John Alcott beschrieb in einem Interview, wie sich das unbeständige irische Wetter fast jeden Tag änderte, manchmal von einem Moment auf den anderen, mit Stürmen, die manchmal nur ein paar Minuten dauerten. Da Kubrick die vielen Außenszenen nur mit natürlichem Licht drehen wollte, verwendete der Regisseur eine Arriflex 35BL.

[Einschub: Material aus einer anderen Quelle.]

-- ==== Sys2Proof/Tests/Slice0.lean ====
section
/-! SUPPORT. Tests: ill-formed commands that WellFormed refuses; the manual's worked numbers; and, for every clause of a
statement with hypotheses, a state and operands that meet them all (witness_<statement>_<clause>). -/
namespace Sys2Proof.Tests
open Sys2Proof Sys2Proof.Machine
set_option maxRecDepth 100000
set_option Elab.async false
set_option linter.unusedVariables false

/-! ### Well-formedness and worked numbers -/

/-- A docket, a function, a connection and a packet in their ranges. -/
def okDocket : DRef := { inst := 4095, queue := 1048575, slot := 0 }
def okFn : Fn := { hatch := 3, pf := 3, vf := 1024 }
def okKey : ConnKey := { srcDev := 65535, srcEp := 63, dstDev := 65535, dstEp := 63, vc := 8 }
def okPacket : Packet :=
  { vc := 9, half := false, epoch := false, hops := 7, dstDev := 0x25, dstEp := 2, srcDev := 4, srcEp := 2, ptype := 1,
    last := false, notify := true, sealed := false, retx := false, void := false, job := 0x2A01, psn := 0x1000, load := 0,
    msgLen := 16384, pidx := 0, seg := 2, h3 := 0x0003000000040000, body := [] }
def okFrame : Frame := { bytes := List.replicate 14 0, fcs := 0, pcsError := false }

theorem test_wf_accepts : ∀ c ∈ [Instr.copy okDocket, .functionLevelReset okFn, .ackDelayExpiry okKey, .ack okPacket,
    .frameReceive 47 okFrame, .doorbell 4095 1048575, .registerWrite (.bar0 67108856) 0], c.WellFormed := by decide
theorem test_wf_docket : ∀ c ∈ [Instr.copy { okDocket with inst := 4096 }, .fence { okDocket with queue := 1048576 },
    .drainAbort { okDocket with inst := 4096 }, .unimplementedOpcode { okDocket with queue := 1048576 }], ¬ c.WellFormed := by
  decide
theorem test_wf_queue : ∀ c ∈ [Instr.qcCreate 4096 0, .qcArm 0 1048576, .doorbell 4096 0, .scanContinue 0 1048576,
    .releaseWord 4096 0 0, .moderationTimeout 0 1048576, .qsCommit 4096, .resetClearing 4096, .tblSync 4096 0], ¬ c.WellFormed := by
  decide
theorem test_wf_port : ∀ c ∈ [Instr.gateWindowOpen 48 0, .gateWindowClose 0 64, .ptpMessageSend 49, .laneFault 54 (.lostLock 0),
    .spareReq 48 0, .spareAck 0 48, .portRetrain 48, .retryRepeat 48, .portTrainingDone 0 9, .portTrainingDone 48 1,
    .peerId 48 0 0, .peerId 0 65536 0, .peerId 0 0 64, .retry 48 0, .retry 0 1024, .packetRoute 49 0 false 0,
    .packetRoute 0 10 false 0, .packetRoute 0 0 false 7, .staleDiscard 49 0 0, .staleDiscard 0 10 0, .staleDiscard 0 0 7],
    ¬ c.WellFormed := by decide
theorem test_wf_fn : ∀ c ∈ [Instr.functionLevelReset { okFn with hatch := 4 }, .d3hotEntry { okFn with pf := 4 },
    .d0Return { okFn with vf := 1025 }, .msixUnmask { okFn with hatch := 4 } none, .msixUnmask okFn (some 2048),
    .vfEnableClear 4 0, .vfEnableClear 0 4, .atsInvalidate { okFn with pf := 4 } 0 0, .atsInvalidate okFn (2 ^ 52) 0,
    .atsInvalidate okFn 0 (2 ^ 52 + 1)], ¬ c.WellFormed := by decide
theorem test_wf_hatch : ∀ c ∈ [Instr.perstAssert 4 0, .hotReset 4, .hatchLinkDown 4, .l1Wake 4, .hatchLinkUp 4 1 1,
    .hatchLinkUp 0 7 1, .hatchLinkUp 0 1 17, .l0pRequest 4 1, .l0pRequest 0 17, .l1Entry 4 0, .l1Entry 0 3,
    .cellarTrainingDone 4 64 true 0, .cellarTrainingDone 0 64 true (2 ^ 22)], ¬ c.WellFormed := by decide
theorem test_wf_key : ∀ c ∈ [Instr.ackDelayExpiry { okKey with srcDev := 65536 }, .ackDelayExpiry { okKey with srcEp := 64 },
    .ackDelayExpiry { okKey with dstDev := 65536 }, .ackDelayExpiry { okKey with dstEp := 64 },
    .packetEligible { okKey with vc := 4 }, .rtoExpiry { okKey with vc := 9 } 0, .rtoExpiry okKey 16777216,
    .responseRecordExpiry okKey 16, .responseRecordExpiry { okKey with vc := 7 } 0], ¬ c.WellFormed := by decide
theorem test_wf_packet : ∀ p ∈ [{ okPacket with vc := 10 }, { okPacket with hops := 8 }, { okPacket with dstDev := 65536 },
    { okPacket with dstEp := 64 }, { okPacket with srcDev := 65536 }, { okPacket with srcEp := 64 },
    { okPacket with ptype := 256 }, { okPacket with job := 2 ^ 32 }, { okPacket with psn := 2 ^ 24 }, { okPacket with load := 256 },
    { okPacket with msgLen := 2 ^ 31 }, { okPacket with pidx := 2 ^ 21 }, { okPacket with seg := 4 }],
    ¬ (Instr.writePacket p).WellFormed := by decide
theorem test_wf_body : ¬ (Instr.collStep { okPacket with body := List.replicate 4144 0 }).WellFormed := by decide +kernel
theorem test_wf_cell : ∀ c ∈ [Instr.cellReceive 0 { fecOk := true, tag := 0, body := List.replicate 55 0, lane := 0 },
    .cellReceive 48 { fecOk := true, tag := 0, body := List.replicate 56 0, lane := 0 }], ¬ c.WellFormed := by decide
theorem test_wf_frame : ∀ c ∈ [Instr.frameReceive 48 okFrame, .mgmtFrameRx { okFrame with bytes := List.replicate 13 0 },
    .pfcFrameRx 48 [], .pfcFrameRx 0 [(8, 0)], .pfcFrameRx 0 [(0, 65536)], .pfcFrameRx 0 [(0, 1), (0, 2)], .pfcRepeat 48 0,
    .pfcWatchdog 0 8, .roceConnLoad 16384, .arpRequest (2 ^ 32) 0 0, .arpRequest 0 (2 ^ 48) 0, .arpRequest 0 0 (2 ^ 32)],
    ¬ c.WellFormed := by decide
theorem test_wf_long_frame : ¬ (Instr.rawFrameRx 0 { okFrame with bytes := List.replicate 9213 0 }).WellFormed := by
  decide +kernel
theorem test_wf_tables : ∀ c ∈ [Instr.ligLoad 4096 0, .ligClear 0 65536, .keyLoad 4096 0, .keySlotZeroise 0 65536,
    .tallyAlloc 4096 0 false, .tallySet 0 262144, .coordinatorGatherTimeout 4096 0, .laggardQueryTimeout 0 65536,
    .joinHoldExpiry 64 0 0 0, .joinHoldExpiry 0 (2 ^ 32) 0 0, .joinHoldExpiry 0 0 65536 0, .joinHoldExpiry 0 0 0 64],
    ¬ c.WellFormed := by decide
theorem test_wf_units : ∀ c ∈ [Instr.pressUnitFault 100, .pressBlockDispatch 100, .ruzelMismatch 10, .cipherSelfcheckFail 24,
    .comparatorFire 8, .railFault 16 0, .tempSample [], .tempSample (List.replicate 16 256), .spineFlitError 256 0 0,
    .spineFlitError 0 256 0, .spineFlitError 0 0 256, .permitWindowEnd 1048576, .partLoss .shelf 12,
    .scrubPass .shelf (2 ^ 40) .clean .clean, .twinResync (2 ^ 40), .backgroundClear .store (2 ^ 30),
    .galleyTest 8388608 0 .clean none none, .galleyTest 0 8 .clean none none, .galleyTest 0 0 .clean (some 65536) none,
    .galleyTest 0 0 .clean none (some { okDocket with inst := 4096 }), .tierTrainingDone 257 0 true, .tierTrainingDone 0 65536 true],
    ¬ c.WellFormed := by decide
theorem test_wf_write : ∀ c ∈ [Instr.registerWrite (.bar0 67108864) 0, .registerWrite (.page 4096 0) 0,
    .registerWrite (.page 0 65536) 0, .registerWrite (.config { okFn with vf := 1025 } .vfEnable) 0,
    .registerWrite (.config okFn (.msixEntryMask 2048)) 0, .registerWrite (.hostMemory 4 0) 0,
    .registerWrite (.hostMemory 0 (2 ^ 64 - 7)) 0, .registerWrite (.hostMap { okFn with pf := 4 } 0) 0,
    .registerWrite (.hostMap okFn (2 ^ 52)) 0], ¬ c.WellFormed := by decide
theorem test_wf_spdm : ∀ c ∈ [Instr.getVersion (some (2 ^ 32)), .getCertificate none 8 0 0, .getCertificate none 0 65536 0,
    .getCertificate none 0 0 65536, .challenge none 8 (List.replicate 32 0), .challenge none 0 [], .getMeasurements none 256 false [],
    .getMeasurements none 0 true [], .finish (2 ^ 32) [] [], .heartbeat (2 ^ 32), .keyUpdate 0 256, .keyUpdate (2 ^ 32) 1,
    .endSession (2 ^ 32)], ¬ c.WellFormed := by decide
theorem test_wf_steward : ¬ (Instr.instCreate (.mgmtPort 0 (List.replicate 4097 0))).WellFormed := by decide +kernel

Alcott sagte: „Kubrick drehte weiter, egal ob ‚die Sonne rein- oder rausgeht'“. Das war möglich, weil der Blendenregler der Kamera größer als normal war und es ermöglichte, „die Blende eines Objektivs über einen Getriebemechanismus an der Außenseite der Kamera zu verändern.“ Diese Änderungen trugen dazu bei, kleine Lichtveränderungen zu kompensieren, und halfen Kubrick, eine Situation zu beherrschen, die zwar für den Film und seine Thematik von entscheidender Bedeutung war, aber einen Künstler, der es gewohnt war, unter Bedingungen zu arbeiten, die er bis zur letzten Wäscheklammer kontrollierte, wahrscheinlich trotzdem verärgerte. Wie Tyler es ausdrückt: „Kubrick konnte einem Schauspieler oder Crewmitglied sagen, was er wollte, aber er konnte den Wolken nicht sagen, was sie tun sollten.“
Aus der Nähe und aus der Ferne
Eine weitere außergewöhnlich anspruchsvolle Sequenz war die erste große Schlachtszene, die, wie Alcott in dem oben verlinkten Interview sagt, „mit einer Kamerafahrt beginnt, die von einer der drei Kameras gefilmt wird, die gleichzeitig auf einer 800 Fuß langen Schiene laufen.“ Wie Tyler anmerkt, war diese Aufnahme besonders schwierig, weil sie am Ende des 250-mm-Zoomobjektivs beginnt, und „je weiter man reingezoomt hat, desto übertriebener wird jede kleine Unebenheit in der Kamerabewegung registriert“, aber sie arbeiteten ein Stabilisierungssystem aus, das die Bewegung minimierte. Und tatsächlich wurden auch alle Nahaufnahmen in der Sequenz, „ebenso wie die Weitwinkelaufnahmen, vom Ende des 250mm gefilmt.“
Wenn Sie Barry Lyndon noch nicht gesehen haben, sollten Sie sich wirklich einen Gefallen tun und einen der einzigartigsten Hollywood-Filme aller Zeiten ansehen, einen Film, in dem Kubrick, frisch von der Enttäuschung über sein (dauerhaft, wie sich herausstellen sollte) verschobenes Napoleon-Projekt, eine kleinere Geschichte aus fast der gleichen Zeitspanne erzählt. Der Film hat eine ungeheure Kraft, ist anders als alles andere in seinem Kanon und hebt sich besonders von der überwiegenden Mehrheit der historischen Filme ab, die jemals von einem großen amerikanischen Studio vertrieben wurden. Es ist ein Film, der am Ende unausweichlich und unterschwellig er selbst ist.